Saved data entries

/-! ### Decode: words written out from R60, R61 and the words of V1, V2, V6 and P1 -/

theorem test_decode_constructNative :
    decode (.command 0x1000500000000000) = .ok (.constructNative 5) := by decide
theorem test_decode_constructPins :
    decode (.command 0x2000102038000000) = .ok (.constructPins 1 2 3 true) := by decide
theorem test_decode_selectNative : decode (.command 0x3000000000000000) = .ok .selectNative := by decide
theorem test_decode_selectPins :
    decode (.command 0x40000FF008000000) = .ok (.selectPins 255 0 true) := by decide
theorem test_decode_activate : decode (.command 0x5000000000000000) = .ok .activate := by decide
theorem test_decode_setPixel :
    decode (.command 0x6000400FF0000000) = .ok (.setPixel 4 0 255 0) := by decide
theorem test_decode_setPixelPacked :
    decode (.command 0x7002000C88C83000) = .ok (.setPixelPacked 32 0x00C88C83) := by decide
theorem test_decode_getPixelPacked : decode (.command 0x8002100000000000) = .ok (.getPixelPacked 33) := by decide
theorem test_decode_transmit : decode (.command 0x9000000000000000) = .ok .transmit := by decide
theorem test_decode_resize : decode (.command 0xA00C800000000000) = .ok (.resize 200) := by decide
theorem test_decode_pack : decode (.command 0xB00000CC80300000) = .ok (.pack 12 200 3) := by decide
theorem test_decode_latchLength : decode (.command 0xCFFFF00000000000) = .ok (.latchLength 65535) := by decide
theorem test_decode_emitLatch : decode (.command 0xD000000000000000) = .ok .emitLatch := by decide
theorem test_decode_colourByte : decode (.wireUnit 0b10000010) = .ok (.colourByte 2) := by decide
theorem test_decode_latchByte : decode (.wireUnit 0b00000000) = .ok .latchByte := by decide
/-- V7. -/
theorem test_decode_reserved :
    decode (.command 0x0FFFFFFFFFFFFFFF) = .error (.reservedOpcode 0)
      ∧ decode (.command 0xE000000000000000) = .error (.reservedOpcode 14)
      ∧ decode (.command 0xF000000000000000) = .error (.reservedOpcode 15) := by decide
/-- R60: ignored bits do not matter. -/
theorem test_decode_ignored_bits : decode (.command 0x5FFFFFFFFFFFFFFF) = .ok .activate := by decide
/-- The words of V6 and V2. -/
theorem test_encode :
    encode (.constructPins 1 2 3 true) = .command 0x2000102038000000
      ∧ encode (.setPixelPacked 1 0x0091A2B3) = .command 0x700010091A2B3000
      ∧ encode (.pack 127 0 64) = .command 0xB00007F004000000 := by decide
theorem test_decodeTableWord :
    decodeTableWord 64 0x6000400FF0000000 = some (.setPixel 4 0 255 0) ∧ decodeTableWord 8 0xC8 = some (.colourByte 72)
      ∧ decodeTableWord 8 0 = some .latchByte ∧ decodeTableWord 64 0 = none := by decide

/-! ### PixelBuffer (V1, V2, S5) -/

theorem test_setPixel : sees store (exec (.setPixel 1 200 128 127) (native 3 []))
    = some [0x80, 0x80, 0x80, 0x80, 0xC8, 0xFF, 0x80, 0x80, 0x80] := by decide
theorem test_setPixel_at_length : sees store (exec (.setPixel 3 9 9 9) (native 3 []))
    = some [0x80, 0x80, 0x80, 0x80, 0x80, 0x80, 0x80, 0x80, 0x80] := by decide
theorem test_setPixelPacked : sees store (exec (.setPixelPacked 1 0xFF112233) (native 3 []))
    = some [0x80, 0x80, 0x80, 0x91, 0xA2, 0xB3, 0x80, 0x80, 0x80] := by decide
/-- Writing the off byte leaves no cell. -/
theorem test_setPixelPacked_off :
    sees State.pix (exec (.setPixelPacked 1 0) (native 3 [(3, 0x91), (4, 0xA2), (8, 0xFF)])) = some [(8, 0xFF)] := by
  decide
theorem test_getPixelPacked :
    sees answer (exec (.getPixelPacked 1) (native 3 [(3, 0xC8), (4, 0x8C), (5, 0x83)]))
      = some (.ok, 0x00480C03) := by decide
theorem test_getPixelPacked_at_length :
    sees answer (exec (.getPixelPacked 3) (native 3 [(0, 0xFF)])) = some (.ok, 0) := by decide
theorem test_resize :
    sees (fun t => (t.fsm, t.length, store t, t.wire)) (exec (.resize 2) (native 5 [(1, 0xFF)]))
      = some (.active, 2, [0x80, 0x80, 0x80, 0x80, 0x80, 0x80], []) := by decide
/-- `alloc_ok(n) = (n <= 100)`. -/
theorem test_resize_fails :
    sees (fun t => (t.length, store t, answer t)) (exec (.resize 200) { native 5 [] with cfg := cfg.ofCapacity 100 })
      = some (0, [], .allocationFailure, 0) := by decide
theorem test_pack : sees answer (exec (.pack 12 200 3) start) = some (.ok, 0x00C88C83) := by decide
theorem test_pack_order : sees answer (exec (.pack 127 0 64) start) = some (.ok, 0x0080FFC0) := by decide

/-! ### StripTransmitter (V3, V4, V5, V6) -/

theorem test_latchLength_guard :
    sees answer (exec (.latchLength 33) start) = some (.ok, 2) ∧ sees answer (exec (.latchLength 64) start) = some (.ok, 2)
      ∧ sees answer (exec (.latchLength 65) start) = some (.ok, 3)
      ∧ sees answer (exec (.latchLength 97) start) = some (.ok, 4) := by decide
theorem test_latchLength_ends :
    sees answer (exec (.latchLength 0) start) = some (.ok, 0)
      ∧ sees answer (exec (.latchLength 65504) start) = some (.ok, 2047)
      ∧ sees answer (exec (.latchLength 65505) start) = some (.ok, 2048)
      ∧ sees answer (exec (.latchLength 65535) start) = some (.ok, 2048) := by decide
theorem test_constructNative :
    sees (fun t => (t.fsm, t.backend, store t, t.wire)) (exec (.constructNative 2) (native 5 [(0, 0xFF)]))
      = some (.configured, .native, [0x80, 0x80, 0x80, 0x80, 0x80, 0x80], [.nativeEnd]) := by decide
theorem test_constructNative_fails :
    sees (fun t => (t.fsm, t.backend, t.length, answer t))
        (exec (.constructNative 200) { start with cfg := cfg.ofCapacity 100 })
      = some (.configured, .native, 0, .allocationFailure, 0) := by decide
theorem test_constructPins :
    sees (fun t => (t.fsm, t.backend, t.length, t.wire)) (exec (.constructPins 1 2 3 true) start)
      = some (.configured, .manual 2 3 true, 1, []) := by decide
theorem test_selectNative :
    sees (fun t => (t.fsm, t.backend, t.lines.drive, t.wire)) (exec .selectNative (pins 1 []))
      = some (.configured, .native, false, [.pinsRelease 2 3]) := by decide
theorem test_selectPins :
    sees (fun t => (t.fsm, t.backend, t.lines.nativeOn, t.wire)) (exec (.selectPins 255 0 true) (native 5 []))
      = some (.configured, .manual 255 0 true, false, [.nativeEnd]) := by decide
theorem test_activate_native :
    sees (fun t => (t.fsm, t.lines.nativeOn, t.wire)) (exec .activate { native 33 [] with fsm := .configured })
      = some (.active, true,
        [.nativeBegin, .nativeSetClock 1000, .nativeByte 0x00, .nativeByte 0x00]) := by decide
theorem test_activate_pins :
    sees (fun t => (t.lines, wireBytes t.wire, t.wire.length)) (exec .activate { pins 1 [] with fsm := .configured })
      = some (({ dat := false, clk := false, drive := true, nativeOn := false } : Lines), [0x00], 25) := by decide
/-- V5: `PIX = 82 81 83`. -/
theorem test_transmit_native :
    sees State.wire (exec .transmit (native 1 [(0, 0x82), (1, 0x81), (2, 0x83)]))
      = some [.nativeByte 0x82, .nativeByte 0x81, .nativeByte 0x83, .nativeByte 0x00, .settle 3] := by decide
theorem test_transmit_pins :
    sees (fun t => (t.wire.take 6, t.wire.length, wireBytes t.wire))
        (exec .transmit (pins 1 [(0, 0x82), (1, 0x81), (2, 0x83)]))
      = some ([.dat true, .clkHigh, .clkLow, .dat false, .clkHigh, .clkLow], 97,
        [0x82, 0x81, 0x83, 0x00]) := by decide
theorem test_emitLatch :
    sees State.wire (exec .emitLatch (native 40 [])) = some [.nativeByte 0x00, .nativeByte 0x00] := by decide
theorem test_emitLatch_empty : sees State.wire (exec .emitLatch (native 0 [])) = some [] := by decide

What is expected
Show each line of the records above containing "backend".

Finished task
    sees (fun t => (t.fsm, t.backend, store t, t.wire)) (exec (.constructNative 2) (native 5 [(0, 0xFF)]))
    sees (fun t => (t.fsm, t.backend, t.length, answer t))
    sees (fun t => (t.fsm, t.backend, t.length, t.wire)) (exec (.constructPins 1 2 3 true) start)
    sees (fun t => (t.fsm, t.backend, t.lines.drive, t.wire)) (exec .selectNative (pins 1 []))
    sees (fun t => (t.fsm, t.backend, t.lines.nativeOn, t.wire)) (exec (.selectPins 255 0 true) (native 5 []))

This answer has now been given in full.